What the task asks
Restate verbatim the span of lines below between the line with "RX service answers. -/" and the line with "using h) s.rxbyte", including those two lines, and only that span.

[Dataset excerpts]

-- ==== Sys2Proof/Laws/Services.lean ====
section
/-! SUPPORT. Everything a service can do: the RX service by the rows of 45_serial_line R242, the mapping of the ADC service by mode, and the
choice of the source to serve. -/

namespace Sys2Proof.Machine

/-! ## RX -/

/-- The bytes of the line held, LBUF[0] to LBUF[LEN − 1] (R236). -/
def State.lineHeld (s : State) : List Byte := (List.range s.len.toNat).map s.lbuf.peek

/-- What one serviced byte does to the line and to TXQ, before the last character is recorded (R242). -/
inductive LineWrite (s : State) (b : Byte) : State → Prop where
  | ignored : LineWrite s b s
  | erased (h : 0 < s.len.toNat) :
      LineWrite s b ((s.setLine (s.len - 1) (s.lbuf.poke (s.len - 1).toNat 0)).enqueueTx eraseSeq)
  | ended : LineWrite s b (((s.emitLine s.lineHeld).setLine 0 (s.lbuf.zeroBelow s.len.toNat)).enqueueTx [b])
  | appended (h : s.len.toNat < 63) : LineWrite s b ((s.setLine (s.len + 1) (s.lbuf.poke s.len.toNat b)).enqueueTx [b])

/-- Reading indices inside the buffer one after another answers the bytes there. -/
theorem Memory.mapM_read (m : Memory) (l : List Nat) (h : ∀ i ∈ l, i < 64) : l.mapM m.read = .ok (l.map m.peek) := by
  induction l with
  | nil => rfl
  | cons i l ih =>
    rw [List.mapM_cons, Memory.read_eq (h i (by simp)), ih fun j hj => h j (by simp [hj])]
    rfl

/-- Reading answers only where every index is inside the buffer. -/
theorem Memory.mapM_read_ok {m : Memory} {l : List Nat} {bs : List Byte} (h : l.mapM m.read = .ok bs) : bs = l.map m.peek := by
  induction l generalizing bs with
  | nil => cases h; rfl
  | cons i l ih =>
    rw [List.mapM_cons] at h
    cases hr : m.read i with
    | error e => rw [hr] at h; cases h
    | ok v =>
      cases hl : l.mapM m.read with
      | error e => rw [hr, hl] at h; cases h
      | ok vs =>
        rw [hr, hl] at h
        cases h
        have hv : v = m.peek i := by
          simp only [Memory.read] at hr
          split at hr
          · cases hr; rfl
          · cases hr
        rw [List.map_cons, ← ih hl, hv]

/-- The line read back is the line held, while LEN is within the buffer. -/
theorem State.lineBytes_eq {s : State} (h : s.len.toNat ≤ 64) : s.lineBytes = .ok s.lineHeld :=
  Memory.mapM_read _ _ fun _ hi => Nat.lt_of_lt_of_le (List.mem_range.1 hi) h

/-- A write that answers is a poke. -/
theorem Memory.write_ok {m m' : Memory} {i : Nat} {v : Byte} (h : m.write i v = .ok m') : m' = m.poke i v := by
  simp only [Memory.write] at h
  split at h
  · cases h; rfl
  · cases h

/-- `line_step` answers one of the rows of R242. -/
theorem State.lineStep_cases {s t : State} {b : Byte} (h : s.lineStep b = .ok t) : LineWrite s b t := by
  simp only [State.lineStep] at h
  split at h
  · simp only [State.backspace] at h
    split at h
    · cases h; exact .ignored
    · rename_i hl
      cases hw : s.lbuf.write (s.len - 1).toNat 0 with
      | error e => rw [hw] at h; cases h
      | ok m =>
        rw [hw] at h
        cases h
        rw [Memory.write_ok hw]
        exact .erased (by bv_omega)
  · split at h
    · split at h
      · cases h; exact .ignored
      · simp only [State.terminate] at h
        cases hl : s.lineBytes with
        | error e => rw [hl] at h; cases h
        | ok line =>
          rw [hl] at h
          cases h
          rw [Memory.mapM_read_ok hl]
          exact .ended
    · split at h
      · cases h; exact .ignored
      · simp only [State.appendByte] at h
        split at h
        · rename_i hl
          rw [Memory.write_eq (by omega)] at h
          cases h
          exact .appended hl
        · cases h; exact .ignored

/-- While LEN is at most 63, `line_step` answers. -/
theorem State.lineStep_answers {s : State} (h : s.len.toNat ≤ 63) (b : Byte) : ∃ t, s.lineStep b = .ok t := by
  simp only [State.lineStep]
  split
  · simp only [State.backspace]
    split
    · exact ⟨_, rfl⟩
    · rw [Memory.write_eq (by bv_omega)]
      exact ⟨_, rfl⟩
  · split
    · split
      · exact ⟨_, rfl⟩
      · simp only [State.terminate, State.lineBytes_eq (show s.len.toNat ≤ 64 by omega)]
        exact ⟨_, rfl⟩
    · split
      · exact ⟨_, rfl⟩
      · simp only [State.appendByte]
        split
        · rw [Memory.write_eq (by omega)]
          exact ⟨_, rfl⟩
        · exact ⟨_, rfl⟩

/-- The RX service: overrun toggle, then nothing for a framing error, else the line step, then the end of the byte (R231). -/
theorem State.serviceRx_eq (s : State) : s.serviceRx =
    ((if s.rxferr then .ok s.afterToggle else s.afterToggle.lineStep s.rxbyte).map fun t => (t.endByte s.rxbyte).clearPending .rx) := by
  simp only [State.serviceRx]
  cases s.rxferr
  · cases s.afterToggle.lineStep s.rxbyte <;> rfl
  · rfl

/-- What an RX service that answers leaves. -/
theorem State.serviceRx_cases {s t : State} (h : s.serviceRx = .ok t) :
    ∃ u, LineWrite s.afterToggle s.rxbyte u ∧ t = (u.endByte s.rxbyte).clearPending .rx := by
  rw [State.serviceRx_eq] at h
  split at h
  · cases h; exact ⟨_, .ignored, rfl⟩
  · cases hl : s.afterToggle.lineStep s.rxbyte with
    | error e => rw [hl] at h; cases h
    | ok u => rw [hl] at h; cases h; exact ⟨u, State.lineStep_cases hl, rfl⟩

/-- While LEN is at most 63, the RX service answers. -/
theorem State.serviceRx_answers {s : State} (h : s.len.toNat ≤ 63) : ∃ t, s.serviceRx = .ok t := by
  rw [State.serviceRx_eq]
  split
  · exact ⟨_, rfl⟩
  · obtain ⟨u, hu⟩ := State.lineStep_answers (s := s.afterToggle) (by simpa using h) s.rxbyte
    rw [hu]
    exact ⟨_, rfl⟩

/-- `echo_len()` is exactly the number of bytes the RX service enqueues (R241). -/
theorem State.serviceRx_txq_length {s t : State} (h : s.serviceRx = .ok t) : t.txq.length = s.txq.length + s.echoLen := by
  rw [State.serviceRx_eq] at h
  simp only [State.echoLen]
  split at h
  · cases h; simp [*]
  · rename_i hf
    rw [if_neg hf]
    cases hl : s.afterToggle.lineStep s.rxbyte with
    | error e => rw [hl] at h; cases h
    | ok u =>
      rw [hl] at h
      cases h
      simp only [State.clearPending_txq, State.endByte_txq]
      have hc : s.afterToggle.crlfSecond s.rxbyte = s.crlfSecond s.rxbyte := by simp [State.crlfSecond]
      simp only [State.lineStep, hc] at hl
      split at hl
      · rename_i hb
        rw [if_pos hb]
        simp only [State.backspace, State.afterToggle_len] at hl
        split at hl
        · rename_i h0; rw [if_pos h0]; cases hl; simp
        · rename_i h0
          rw [if_neg h0]
          cases hw : s.afterToggle.lbuf.write (s.len - 1).toNat 0 with
          | error e => rw [hw] at hl; cases hl
          | ok m => rw [hw] at hl; cases hl; simp [eraseSeq]
      · rename_i hb
        rw [if_neg hb]
        split at hl
        · rename_i ht
          rw [if_pos ht]
          split at hl
          · rename_i hs; rw [if_pos hs]; cases hl; simp
          · rename_i hs
            rw [if_neg hs]
            simp only [State.terminate] at hl
            cases hw : s.afterToggle.lineBytes with
            | error e => rw [hw] at hl; cases hl
            | ok m => rw [hw] at hl; cases hl; simp
        · rename_i ht
          rw [if_neg ht]
          split at hl
          · rename_i hs; rw [if_pos hs]; cases hl; simp
          · rename_i hs
            rw [if_neg hs]
            simp only [State.appendByte, State.afterToggle_len] at hl
            split at hl
            · rename_i hn
              rw [if_pos hn]
              rw [Memory.write_eq (by omega)] at hl
              cases hl
              simp
            · rename_i hn; rw [if_neg hn]; cases hl; simp

/-! ## ADC -/

/-- What the active mode's mapping leaves (R201). -/
inductive SampleWrite (s : State) : State → Prop where
  | none : SampleWrite s s
  | leds (v : Nat) (h : s.mode.ownsLed = true) : SampleWrite s (s.out4 v)
  | parity (inc : Bool) (v : Nat) (h : s.mode = .parityDir) : SampleWrite s ((s.setInc inc).out4 v)
  | marquee (o : Byte × BitVec 16) (h : s.mode = .marquee ∨ s.mode = .singleMarquee) : SampleWrite s (s.mapMarquee o)
  | zoneCount (z n : Nat) (hz : z < 4) (hn : n < zoneThreshold z) (h : s.mode = .zoneBlink) : SampleWrite s (s.setZone z n)
  | zoneToggle (z : Nat) (hz : z < 4) (b : Bool) (v : Nat) (hv : s.pwmCheck v = Option.none) (h : s.mode = .zoneBlink) :
      SampleWrite s (((s.setZone z 0).showBlink b).pwmWrite v)
  | recorded (e : Err) : SampleWrite s (s.record e)
  | angle (v a : Nat) (hv : s.pwmCheck v = Option.none) (ha : a ≤ 180) (h : s.mode = .angleSample) : SampleWrite s (s.servoSet v a)
  | bright (v : Nat) (hv : s.pwmCheck v = Option.none) (h : s.mode = .brightSample) : SampleWrite s (s.pwmWrite v)

/-- The mapping of a sample is one of the writes of R205 to R218. -/
theorem State.mapSample_cases (s : State) (raw prev sm : BitVec 10) : SampleWrite s (s.mapSample raw prev sm) := by
  simp only [State.mapSample]
  split
  · exact .none
  · exact .leds _ (by simp [*, Mode.ownsLed])
  · simp only [State.mapAngle]
    split
    · exact .recorded _
    · rename_i hc
      rw [check_orElse] at hc
      split at hc
      · cases hc
      · rename_i hd
        exact .angle _ _ hc (Nat.le_of_not_lt hd) ‹_›
  · simp only [State.mapBright]
    split
    · exact .recorded _
    · exact .bright _ ‹_› ‹_›
  · exact .marquee _ (.inl ‹_›)
  · have hz : zoneOf sm.toNat < 4 := by unfold zoneOf; omega
    simp only [State.mapZone]
    generalize (if s.zone.toNat = zoneOf sm.toNat then s.zcnt.toNat else 0) + 1 = n
    split
    · refine .zoneToggle _ hz _ _ ?_ ‹_›
      rw [State.pwmCheck_eq_none]
      split
      · omega
      · exact s.dutyFull_le
    · exact .zoneCount _ _ hz (Nat.lt_of_not_le ‹_›) ‹_›
  · exact .marquee _ (.inr ‹_›)
  · exact .leds _ (by simp [*, Mode.ownsLed])
  · exact .leds _ (by simp [*, Mode.ownsLed])
  · exact .parity _ _ ‹_›
  · exact .none
  · exact .none

/-- What the ADC service leaves: the filter's writes, one mapping, and the flag cleared (R199). -/
theorem State.serviceAdc_cases (s : State) :
    ∃ t, SampleWrite (s.filterWrite (smoothed s.sflast s.adcdata) s.adcdata) t ∧ s.serviceAdc = t.clearPending .adc :=
  ⟨_, State.mapSample_cases _ _ _ _, rfl⟩

/-! ## BTN and TMR -/

/-- What a debounce tick leaves (R184). -/
inductive TickWrite (s : State) : State → Prop where
  | idle (h : s.armed = false) : TickWrite s s
  | press (h : s.armed = true) (hn : s.dbncnt.toNat ≤ 1) : TickWrite s s.pressed.closeWindow
  | count (h : s.armed = true) (hn : 2 ≤ s.dbncnt.toNat) : TickWrite s s.shortenWindow

theorem State.debounceTick_cases (s : State) : TickWrite s s.debounceTick := by
  simp only [State.debounceTick]
  split
  · split
    · exact .press ‹_› ‹_›
    · exact .count ‹_› (by omega)
  · exact .idle (by simp_all)

/-! ## All services -/

/-- What the service of a source leaves. -/
inductive ServiceWrite (s : State) : Src → State → Prop where
  | tmr (t : State) (h : TickWrite s.loadTimer t) : ServiceWrite s .tmr (t.clearPending .tmr)
  | adc (t : State) (h : SampleWrite (s.filterWrite (smoothed s.sflast s.adcdata) s.adcdata) t) :
      ServiceWrite s .adc (t.clearPending .adc)
  | edge (h : s.armed = false) : ServiceWrite s .btn (s.openWindow.clearPending .btn)
  | bounce (h : s.armed = true) : ServiceWrite s .btn (s.clearPending .btn)
  | rx (t : State) (h : LineWrite s.afterToggle s.rxbyte t) : ServiceWrite s .rx ((t.endByte s.rxbyte).clearPending .rx)

/-- A service that answers has done one of these. -/
theorem State.serve_cases {s t : State} {x : Src} (h : s.serve x = .ok t) : ServiceWrite s x t := by
  cases x
  · cases h
    exact .tmr _ (State.debounceTick_cases _)
  · cases h
    exact .adc _ (State.mapSample_cases _ _ _ _)
  · cases h
    simp only [State.serviceBtn]
    split
    · exact .bounce ‹_›
    · exact .edge (by simp_all)
  · obtain ⟨u, hu, rfl⟩ := State.serviceRx_cases h
    exact .rx u hu

/-- No service touches the context stack. -/
theorem ServiceWrite.stack_eq {s t : State} {x : Src} (h : ServiceWrite s x t) : t.stack = s.stack := by
  cases h with
  | tmr t h => cases h <;> simp
  | adc t h => cases h <;> simp
  | rx t h => cases h <;> simp
  | _ => simp

/-- While LEN is at most 63, every service answers. -/
theorem State.serve_answers {s : State} (h : s.len.toNat ≤ 63) (x : Src) : ∃ t, s.serve x = .ok t := by
  cases x
  · exact ⟨_, rfl⟩
  · exact ⟨_, rfl⟩
  · exact ⟨_, rfl⟩
  · exact State.serviceRx_answers h

/-! ## Which source is served -/

/-- A level is requested exactly when some source is pending, enabled and of that level (R276). -/
theorem State.request_iff (s : State) (lv : Level) :
    s.request lv = true ↔ ∃ x : Src, s.pending x = true ∧ s.sourceEnabled x = true ∧ s.levelOf x = lv := by
  simp only [State.request, List.any_eq_true, Bool.and_eq_true, State.active, beq_iff_eq]
  constructor
  · rintro ⟨x, -, ⟨a, b⟩, c⟩
    exact ⟨x, a, b, c⟩
  · rintro ⟨x, a, b, c⟩
    exact ⟨x, by cases x <;> simp [allSources], ⟨a, b⟩, c⟩

/-- Nothing is left to serve exactly when no source from the cursor on is active at the frame's level (R281). -/
theorem State.nextSource_eq_none (s : State) (f : Frame) : s.nextSource f = none ↔
    ∀ y : Src, f.cursor.val ≤ y.index → ¬ (s.pending y = true ∧ s.sourceEnabled y = true ∧ s.levelOf y = f.level) := by
  simp only [State.nextSource, List.find?_eq_none, Bool.and_eq_true, decide_eq_true_eq, beq_iff_eq, State.active]
  constructor
  · rintro h y hc ⟨a, b, c⟩
    exact h y (by cases y <;> simp [allSources]) ⟨⟨hc, a, b⟩, c⟩
  · rintro h y - ⟨⟨hc, a, b⟩, c⟩
    exact h y hc ⟨a, b, c⟩

/-- The source served is the least one from the cursor on that is active at the frame's level (R281). -/
theorem State.nextSource_eq_some (s : State) (f : Frame) (x : Src) (hc : f.cursor.val ≤ x.index) (hp : s.pending x = true)
    (he : s.sourceEnabled x = true) (hl : s.levelOf x = f.level)
    (h : ∀ y : Src, f.cursor.val ≤ y.index → y.index < x.index →
      ¬ (s.pending y = true ∧ s.sourceEnabled y = true ∧ s.levelOf y = f.level)) : s.nextSource f = some x := by
  have hx : (decide (f.cursor.val ≤ x.index) && s.active x && s.levelOf x == f.level) = true := by
    simp [State.active, hc, hp, he, hl]
  have hy : ∀ y : Src, y.index < x.index → (decide (f.cursor.val ≤ y.index) && s.active y && s.levelOf y == f.level) = false := by
    intro y hlt
    rw [Bool.eq_false_iff]
    intro hy
    simp only [Bool.and_eq_true, decide_eq_true_eq, beq_iff_eq, State.active] at hy
    exact h y hy.1.1 hlt ⟨hy.1.2.1, hy.1.2.2, hy.2⟩
  unfold State.nextSource allSources
  cases x
  · simp only [List.find?, hx]
  · simp only [List.find?, hx, hy .tmr (by decide)]
  · simp only [List.find?, hx, hy .tmr (by decide), hy .adc (by decide)]
  · simp only [List.find?, hx, hy .tmr (by decide), hy .adc (by decide), hy .btn (by decide)]

/-- And only that source is served. -/
theorem State.nextSource_least {s : State} {f : Frame} {x : Src} (h : s.nextSource f = some x) :
    (f.cursor.val ≤ x.index ∧ s.active x = true ∧ s.levelOf x = f.level)
    ∧ ∀ y : Src, f.cursor.val ≤ y.index → y.index < x.index → ¬ (s.active y = true ∧ s.levelOf y = f.level) := by
  have hx := List.find?_some h
  simp only [Bool.and_eq_true, decide_eq_true_eq, beq_iff_eq] at hx
  refine ⟨⟨hx.1.1, hx.1.2, hx.2⟩, fun y hc hlt hy => ?_⟩
  have hp : (decide (f.cursor.val ≤ y.index) && s.active y && s.levelOf y == f.level) = true := by simp [hc, hy]
  obtain ⟨as, bs, hl, hn⟩ := (List.find?_eq_some_iff_append.1 h).2
  have hm : y ∈ as := by
    have hmem : ∀ z, z ∈ allSources → z.index < x.index → z ∈ as := by
      intro z hz hzx
      have hr : allSources.Pairwise fun a b => a.index < b.index := by decide
      rw [hl] at hz hr
      rcases List.mem_append.1 hz with hz | hz
      · exact hz
      · rcases List.mem_cons.1 hz with rfl | hz
        · omega
        · have := (List.pairwise_cons.1 (List.pairwise_append.1 hr).2.1).1 z hz
          omega
    exact hmem y (by cases y <;> decide) hlt
  have := hn y hm
  rw [hp] at this
  exact absurd this (by decide)

end Sys2Proof.Machine
end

[/Dataset excerpts]

Task answer
/-- While LEN is at most 63, the RX service answers. -/
theorem State.serviceRx_answers {s : State} (h : s.len.toNat ≤ 63) : ∃ t, s.serviceRx = .ok t := by
  rw [State.serviceRx_eq]
  split
  · exact ⟨_, rfl⟩
  · obtain ⟨u, hu⟩ := State.lineStep_answers (s := s.afterToggle) (by simpa using h) s.rxbyte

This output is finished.